If your answer to 2 is, "I will write programs in it after I have a prototype," then you have not thought very carefully about it; also, your feedback cycle is too long. If your answer involves more than one buzzword, you are kidding yourself.

If your answer to 3 is, "I don't know," then you don't know enough. There is always more than one solution. (Trust me; I never write, "the solution to this problem is..." anymore, and when I read it and I don't see a proof of uniqueness, the writer invariably turns out to be full of it.) If your answer involves only languages of one paradigm, likewise. Go study Scheme and Prolog and ML and Haskell and Charity and Lucid Synchrone and OBJ and Erlang and Smalltalk. Look at Epigram or Coq or HOL or LEGO or Nuprl. Aside from Java, these are the important ones. If you are familiar with all of these, then you are in a decent position. If you have only ever programmed in C/C++/Java and Lisp and scripting languages, you have been sitting in a corner your whole life. Perl, Python, Ruby, PHP, Tcl and Lisp are all the same language. (Scheme itself is only interesting for hygienic macros and continuations.)

If you don't have an answer to 4, then your solution belongs in a library, not a language. In fact, the people on LtU are the perfect people to design good libraries, and libraries, on the average, are much more valuable than languages. Library design is also easier, and you won't waste as much time on syntax. (You will waste time on syntax. You will waste almost all your time on syntax.)

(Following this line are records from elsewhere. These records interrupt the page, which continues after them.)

-- ==== Sys2Proof/Machine/State.lean ====
section
/-! DEFINITION. The architectural state (10_state.md), the reasons a step can stop, and the state after reset (R37). -/

namespace Sys2Proof.Machine

/-- The value of register STATE (R23). -/
inductive Ctl where
  /-- `00`: ready for the next input. -/
  | waiting
  /-- `01`: a resolved frame's result is offered. -/
  | processing
  /-- `10`: the stop signal was honoured; terminal until reset. -/
  | stopped
  /-- `11`: the Capture Source failed; terminal until reset. -/
  | halted
  deriving DecidableEq, Repr

/-- A header stage, as an error names it (R63, R140). -/
inductive HdrStage where
  | ethernet
  | ipv4
  | tcp
  deriving DecidableEq, Repr

/-- The stage sequencer STAGE (R34). -/
inductive SeqStage where
  | eth
  | ipv4
  | tcp
  | done
  deriving DecidableEq, Repr

/-- `RES.chain_end`: why the chain stopped (R30, R63). The reserved codes are never produced (R68). -/
inductive ChainEnd where
  | complete
  | notIpv4Ethertype
  | notIpv4Version
  | notTcpProtocol
  | error
  deriving DecidableEq, Repr

/-- The Ethernet view (R26). Its `off` 0 and `len` 14 are constants of width 0. -/
structure EthView where
  dst : BitVec 48
  src : BitVec 48
  ethertype : BitVec 16
  deriving DecidableEq, Repr

/-- The IPv4 view (R27). Its `off` 14 is a constant of width 0. -/
structure IpView where
  len : BitVec 6
  version : BitVec 4
  ihl : BitVec 4
  tos : BitVec 8
  totalLength : BitVec 16
  identification : BitVec 16
  ttl : BitVec 8
  protocol : BitVec 8
  checksum : BitVec 16
  saddr : BitVec 32
  daddr : BitVec 32
  deriving DecidableEq, Repr

/-- The TCP view (R28). -/
structure TcpView where
  off : BitVec 7
  len : BitVec 6
  sport : BitVec 16
  dport : BitVec 16
  seq : BitVec 32
  ackNum : BitVec 32
  doff : BitVec 4
  urg : Bool
  ack : Bool
  psh : Bool
  rst : Bool
  syn : Bool
  fin : Bool
  window : BitVec 16
  checksum : BitVec 16
  urgPtr : BitVec 16
  deriving DecidableEq, Repr

/-- The error record (R29, R141, R142): `err_kind` is the constructor. Lengths are natural numbers (R12; log 4). -/
inductive ErrRec where
  /-- `TruncatedHeader`: `err_stage`, `err_expected`, `err_actual`. -/
  | truncated (stage : HdrStage) (expected actual : Nat)
  /-- `InvalidHeaderLength`: `err_stage`, `err_words`. -/
  | invalidLength (stage : HdrStage) (words : BitVec 4)
  deriving DecidableEq, Repr

/-- The result register RES (R25). An absent part is `none`, never a number. -/
structure Res where
  frameLen : Nat
  eth : Option EthView
  ip : Option IpView
  tcp : Option TcpView
  err : Option ErrRec
  chainEnd : ChainEnd
  deriving DecidableEq, Repr

/-- What the Ethernet or the TCP stage returns to CHAIN_RESOLVE (R72, R86, R106). -/
inductive StageResult (α : Type) where
  /-- `Ok(view)`. -/
  | ok (view : α)
  /-- `Fail(err)`. -/
  | fail (e : ErrRec)
  deriving DecidableEq, Repr

/-- What the IPv4 stage returns to CHAIN_RESOLVE (R72, R91). -/
inductive IpResult where
  /-- `Ok(view)`. -/
  | ok (view : IpView)
  /-- `Fail(err)`. -/
  | fail (e : ErrRec)
  /-- `Skip`: not an IPv4 header; no view and no error. -/
  | skip
  deriving DecidableEq, Repr

/-- The value the last stage operation returned, with the stage that returned it (the model's own, log 9). -/
inductive Returned where
  | eth (r : StageResult EthView)
  | ip (r : IpResult)
  | tcp (r : StageResult TcpView)
  deriving DecidableEq, Repr

/-- The architectural registers (R22). -/
inductive Reg where
  | state
  | flen
  | res
  | fatalCause
  deriving DecidableEq, Repr

/-- A reason of FAULTS (R151). Such a mark stops nothing: the machine goes on with it (R126; log 12). -/
inductive FaultReason where
  /-- `READ_BEYOND_FRAME`: a parser read at an offset ≥ FLEN (R41). -/
  | readBeyondFrame
  /-- `HOST_FB_WRITE_BUSY`: an environment write to FB while PROCESSING (R43). -/
  | hostFbWriteBusy
  deriving DecidableEq, Repr

/-- A reason of REFUSED (R152). Such a mark stops nothing: the machine goes on with it (R125; log 12). -/
inductive RefusalReason where
  /-- `RESERVED_IN_KIND`: an input with `in_kind = 11` (R132). -/
  | reservedInKind
  /-- `OVERSIZE_FRAME`: a FRAME with `in_len > MAX_FRAME_LEN` (R129). -/
  | oversizeFrame
  deriving DecidableEq, Repr

/-- The set FAULTS (R33): which of its two reasons are in it. -/
structure FaultMarks where
  readBeyondFrame : Bool
  hostFbWriteBusy : Bool
  deriving DecidableEq, Repr

/-- The set REFUSED (R33): which of its two reasons are in it. -/
structure RefusalMarks where
  reservedInKind : Bool
  oversizeFrame : Bool
  deriving DecidableEq, Repr

/-- A memory: address and byte pairs, addresses strictly rising. An unlisted address was never written (R40). -/
abbrev Memory := List Host.Cell

/-- What the environment does in one step (R14, R137; log 1, log 2). -/
inductive Move where
  /-- The signals have these levels while the parser takes its step (R126). -/
  | levels (p : Levels)
  /-- The Capture Source writes a byte of FB outside a FRAME transfer (R43). -/
  | fbWrite (addr : Nat) (b : Byte)
  /-- Model only: one operation of the operation map (R67) runs, given by its word (log 10). -/
  | operation (word : List Byte)
  deriving DecidableEq, Repr

/-- Everything the spec gives the block, and the environment's moves. -/
structure State where
  /-- `MAX_FRAME_LEN` and `CAUSE_W` (R9), which no step changes (log 3). -/
  cfg : Params
  /-- STATE (R23). -/
  ctl : Ctl
  /-- FLEN (R24). -/
  flen : Nat
  /-- RES (R25). -/
  res : Res
  /-- FATAL_CAUSE (R32). -/
  fatalCause : Nat
  /-- FB (R38, R40). -/
  fb : Memory
  /-- STAGE (R34). -/
  stage : SeqStage
  /-- CUR (R34). -/
  cur : BitVec 7
  /-- FAULTS (R33, R151). -/
  faults : FaultMarks
  /-- REFUSED (R33, R152). -/
  refused : RefusalMarks
  /-- The levels of the input signals (R15, R17, R19, R21). -/
  pins : Levels
  /-- The model's own: what the last stage operation returned (log 9). -/
  ret : Option Returned
  /-- The model's own: the environment's coming moves, oldest first; with none left it holds the levels it drives (log 1). -/
  agenda : List Move
  /-- The model's own: the results the sink has taken, oldest first (R54; log 17). -/
  emitted : List Res
  /-- The model's own: how many RESETs have drawn free values (log 5). -/
  fresh : Nat
  deriving DecidableEq, Repr

/-- Why the machine stops. -/
inductive Fault where
  /-- An environment write at an address outside FB, which has addresses 0 to `MAX_FRAME_LEN - 1` only (R38). Raised by
  `State.hostWrite`. Safe (log 16). -/
  | noSuchAddress
  deriving DecidableEq, Repr

/-- Why the model gives a step no meaning. -/
inductive Refusal where
  /-- An instruction the model has no meaning for. Raised by exec's arms; safe. -/
  | notModelled (mnemonic : String)
  /-- The model-only move `operation` holds a word that is no operation. Raised by `runWord`; safe (log 10). -/
  | notAnOperation (why : DecodeReject)
  /-- The model-only move `operation` holds an operation's word with bytes after it. Raised by `runWord`; safe (log 10). -/
  | bytesAfterOperation
  deriving DecidableEq, Repr

/-- RES right after power-on reset: no view, no error (R37). The other two parts are unspecified there; the values are the
model's (DESIGN CHOICE, log 6). -/
def Res.reset : Res := { frameLen := 0, eth := none, ip := none, tcp := none, err := none, chainEnd := .complete }

/-- The state right after reset (R37, R159): WAITING, no result, FB never written, no mark, nothing offered. -/
def State.reset : State :=
  { cfg := Params.default
    ctl := .waiting
    flen := 0
    res := Res.reset
    fatalCause := 0
    fb := []
    stage := .done
    cur := 0
    faults := { readBeyondFrame := false, hostFbWriteBusy := false }
    refused := { reservedInKind := false, oversizeFrame := false }
    pins := Levels.idle
    ret := none
    agenda := []
    emitted := []
    fresh := 0 }

end Sys2Proof.Machine
end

If your answer to 5 is "only this and this", rip those out of your language and add them to an existing language. ("Refactor mercilessly.") If your answer is, "almost everything contributes," I can almost guarantee you you are wrong. (If you aren't, then you are probably a researcher.)

The reason most new languages are pointless is that people rarely answer these questions honestly. That is why language design is hard, and why researchers hardly ever make new languages.

Oh, and, I know this will fall on deaf ears but: don't indulge in syntax design. Pick some other language's syntax style. Java, Lisp, Python, Haskell, it doesn't matter. Just get it out of the way and close the matter immediately. If your language's original contribution is syntactic, you are hopeless.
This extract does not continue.